## Records for this task
theorem setZN_ofNat_add_255 (v : Byte) (s : State) : setZN (BitVec.ofNat 8 (v.toNat + 255)) s = { s with
    flagZ := decide (v.toNat = 1), flagN := decide (129 ≤ v.toNat ∨ v.toNat = 0) } := by
  have hzero : (v.toNat + 255) % 256 = 0 ↔ v.toNat = 1 := by omega
  have hsign : 128 ≤ (v.toNat + 255) % 256 ↔ 129 ≤ v.toNat ∨ v.toNat = 0 := by omega
  simp only [setZN_ofNat, hzero, hsign]

/-- Settles O48: the Execute slot counts the latch by one, ends in `SetZN` and writes the result once. -/
theorem memoryIncrementsByOne : Obligations.MemoryIncrementsByOne := by
  refine ⟨fun i s => ⟨fun h => ?_, fun h => ?_⟩, by decide +kernel⟩
  · simp only [exec_eq_next, bodyOf, h, incBody, plain, add_one_eq_ofNat, setZN_ofNat_add_one]
  · simp only [exec_eq_next, bodyOf, h, decBody, plain, sub_one_eq_ofNat, setZN_ofNat_add_255]

/-- Settles O49: each is Implied with a base count of 2, and its Execute slot counts its register and ends in
`SetZN`. -/
theorem indexRegistersCountByOne : Obligations.IndexRegistersCountByOne := by
  intro s
  refine ⟨?inx, ?iny, ?dex, ?dey, rfl, rfl, rfl, rfl⟩
  all_goals rw [exec_of_imp rfl]
  case inx | iny =>
    simp only [bodyOf, Instr.mnemonic, inxBody, inyBody, plain, add_one_eq_ofNat, setZN_ofNat_add_one]
    rfl
  case dex | dey =>
    simp only [bodyOf, Instr.mnemonic, dexBody, deyBody, plain, sub_one_eq_ofNat, setZN_ofNat_add_255]
    rfl

end Sys2Proof.Machine
end

section
/-!
SUPPORT. What each control transfer leaves, as one equation in the state's fields (44_control_transfer.md R180 to R192):
O50 to O54.
-/
namespace Sys2Proof.Machine

/-! ### Branches (R180 to R188) -/

/-- The Execute slot of a mnemonic that has a condition is the common branch rule on that condition. -/
theorem bodyOf_of_branchCondition {i : Instr} {s : State} {cond : Bool}
    (h : branchCondition i.mnemonic s = some cond) : bodyOf i s = branchIf cond s := by
  obtain ⟨-, hnone, -⟩ | ⟨-, c, hc, hbody⟩ | ⟨-, hnone, -⟩ := bodyOf_cases i s
  · cases hnone.symm.trans h
  · rw [hbody, Option.some.inj (hc.symm.trans h)]
  · cases hnone.symm.trans h

/-- The high byte of an address is its page number. -/
theorem highByte_eq_iff (p q : Word) : highByte p = highByte q ↔ p.toNat / 256 = q.toNat / 256 := by
  rw [← BitVec.toNat_inj, highByte_toNat, highByte_toNat]

/-- What a branch leaves, and its cost: a relative branch has a base count of 2, and its resolver reports no crossing. -/
theorem exec_of_branchCondition {i : Instr} {s : State} {cond : Bool} (h : branchCondition i.mnemonic s = some cond) :
    exec i s = let r := (resolve i s).1
      .next (if cond then
        retire (if r.effectiveAddress.toNat / 256 = s.pc.toNat / 256 then 3 else 4) { r with pc := r.effectiveAddress }
      else retire 2 r) := by
  have hmode := mode_of_branchCondition h
  have hbase : baseCyclesOf i = 2 := (baseCyclesOf_bounds i).2.2 hmode
  have hcross : (resolve i s).2 = false := by rw [resolve_of_mode hmode]; rfl
  rw [← branchCondition_resolve _ i] at h
  rw [exec_eq_complete, complete_eq, hbase, hcross, bodyOf_of_branchCondition h]
  cases cond with
  | false => rfl
  | true =>
    simp only [branchIf, if_true, highByte_eq_iff, resolve_pc]
    split <;> rfl

/-- The target is the signed displacement from the next instruction (40_step_and_addressing.md R108). -/
theorem effectiveAddress_of_branchCondition {i : Instr} {s : State} {cond : Bool}
    (h : branchCondition i.mnemonic s = some cond) :
    (resolve i s).1.effectiveAddress = s.pc + BitVec.ofInt 16 i.operand.asByte.toInt := by
  rw [resolve_of_mode (mode_of_branchCondition h)]
  rfl

/-- Where a branch on `flag` goes. -/
theorem exec_pc_of_branch_on {i : Instr} {s : State} {flag : Bool} (h : branchCondition i.mnemonic s = some flag) :
    ∃ t, exec i s = .next t ∧ t.pc = if flag then s.pc + BitVec.ofInt 16 i.operand.asByte.toInt else s.pc := by
  refine ⟨_, exec_of_branchCondition h, ?_⟩
  cases flag with
  | false => exact resolve_pc i s
  | true => exact effectiveAddress_of_branchCondition h

/-- Where a branch on `flag` being clear goes. -/
theorem exec_pc_of_branch_on_not {i : Instr} {s : State} {flag : Bool}
    (h : branchCondition i.mnemonic s = some (!flag)) :
    ∃ t, exec i s = .next t ∧ t.pc = if flag then s.pc else s.pc + BitVec.ofInt 16 i.operand.asByte.toInt := by
  obtain ⟨t, ht, hpc⟩ := exec_pc_of_branch_on h
  refine ⟨t, ht, hpc.trans ?_⟩
  cases flag <;> rfl

/-- Settles O50: the common branch rule, and the flag that each of the eight mnemonics tests set or clear. -/
theorem branchesFollowTheirCondition : Obligations.BranchesFollowTheirCondition := by
  refine ⟨fun i s cond h => ⟨effectiveAddress_of_branchCondition h, ?_⟩, fun s d => ⟨?bcc, ?bcs, ?beq, ?bne, ?bmi, ?bpl,
    ?bvc, ?bvs, rfl, rfl, rfl, rfl, rfl, rfl, rfl, rfl⟩⟩
  · rw [← effectiveAddress_of_branchCondition h]
    exact exec_of_branchCondition h
  case bcs | beq | bmi | bvs => exact exec_pc_of_branch_on rfl
  case bcc | bne | bpl | bvc => exact exec_pc_of_branch_on_not rfl

/-! ### Jump (R189) -/

/-- Settles O51: `JMP` has two forms, each the resolver of its mode and the one Execute slot. -/
theorem jumpLoadsPc : Obligations.JumpLoadsPc := by
  refine ⟨fun i s h => ?_, fun target => ⟨rfl, rfl⟩⟩
  cases i with
  | jmpAbs | jmpInd => exact exec_eq_complete _ s
  | _ => cases h

/-! ### Subroutine call (R190) -/

/-- Everything `JSR` does: its resolver's unused read of the target, then two pushes. -/
theorem exec_jsr_eq (target : Word) (s : State) : exec (.jsr target) s = let latched := latchFrom target s
    .next (retire 6 { s with
      dataLatch := latched.dataLatch, effectiveAddress := target, draws := latched.draws
      pc := target, sp := s.sp - 2#8
      mem := Memory.write (Memory.write s.mem (256 + s.sp.toNat) (highByte (s.pc - 1#16)))
        (256 + (s.sp - 1#8).toNat) (lowByte (s.pc - 1#16))
      busLog := .write (stackAddr (s.sp - 1#8)) (lowByte (s.pc - 1#16)) ::
        .write (stackAddr s.sp) (highByte (s.pc - 1#16)) :: .read target latched.dataLatch :: s.busLog }) := by
  calc exec (.jsr target) s
    _ = .next (retire 6 (jsrBody (latchFrom target s)).state) := exec_eq_complete _ s
    _ = _ := by
      simp only [jsrBody, plain_state, push_eq, BitVec.sub_sub]
      rw [latchFrom_frame, latchFrom_busLog, latchFrom_effectiveAddress]
      rfl

/-- Settles O52: the second push goes to another slot, so both bytes stand on the stack afterwards. -/
theorem jsrStacksItsLastByte : Obligations.JsrStacksItsLastByte := by
  intro target s
  have hslots : 256 + s.sp.toNat ≠ 256 + (s.sp - 1#8).toNat := by bv_omega
  refine ⟨_, exec_jsr_eq target s, rfl, rfl, ?high, ?low, rfl, rfl, rfl, rfl, rfl,
    ⟨(latchFrom target s).dataLatch, ?log⟩, rfl⟩
  case high =>
    rw [peek_stackSlot, retire_mem, Memory.read_write_ne _ _ hslots, Memory.read_write_same]
  case low =>
    rw [peek_stackSlot, retire_mem, Memory.read_write_same]
  case log =>
    rw [stackSlot_eq_stackAddr, stackSlot_eq_stackAddr]
    rfl

/-! ### Subroutine return (R191, R192) -/

/-- Everything `RTS` does. -/
theorem exec_rts_eq (s : State) : exec .rts s =
    let lo := Memory.read s.mem (256 + (s.sp + 1#8).toNat); let hi := Memory.read s.mem (256 + (s.sp + 2#8).toNat)
    .next (retire 6 { s with
      dataLatch := s.a, pc := joinBytes hi lo + 1#16, sp := s.sp + 2#8
      busLog := .read (stackAddr (s.sp + 2#8)) hi :: .read (stackAddr (s.sp + 1#8)) lo :: s.busLog }) := by
  have hsp : s.sp + 1#8 + 1#8 = s.sp + 2#8 := BitVec.add_assoc ..
  rw [exec_of_imp rfl]
  simp only [bodyOf, Instr.mnemonic, rtsBody, plain_state, pop_eq, hsp]
  rfl

/-- Settles O53: both slots are RAM, so what is popped is what the bus holds there. -/
theorem rtsReturnsPastThePoppedAddress : Obligations.RtsReturnsPastThePoppedAddress := by
  intro s
  refine ⟨_, _, _, exec_rts_eq s, peek_stackSlot s _, peek_stackSlot s _, ?pc, rfl, rfl, rfl, rfl, rfl, rfl, rfl, ?log,
    rfl⟩
  case pc =>
    rw [retire_pc, BitVec.toNat_add, joinBytes_toNat]
    rfl
  case log =>
    rw [stackSlot_eq_stackAddr, stackSlot_eq_stackAddr]
    rfl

## Task statement
Give back exactly the lines from the one containing "rw [retire_pc, BitVec.toNat_add, joinBytes_toNat]" through the end of the material above, and nothing else.

## Output of the exercise
    rw [retire_pc, BitVec.toNat_add, joinBytes_toNat]
    rfl
  case log =>
    rw [stackSlot_eq_stackAddr, stackSlot_eq_stackAddr]
    rfl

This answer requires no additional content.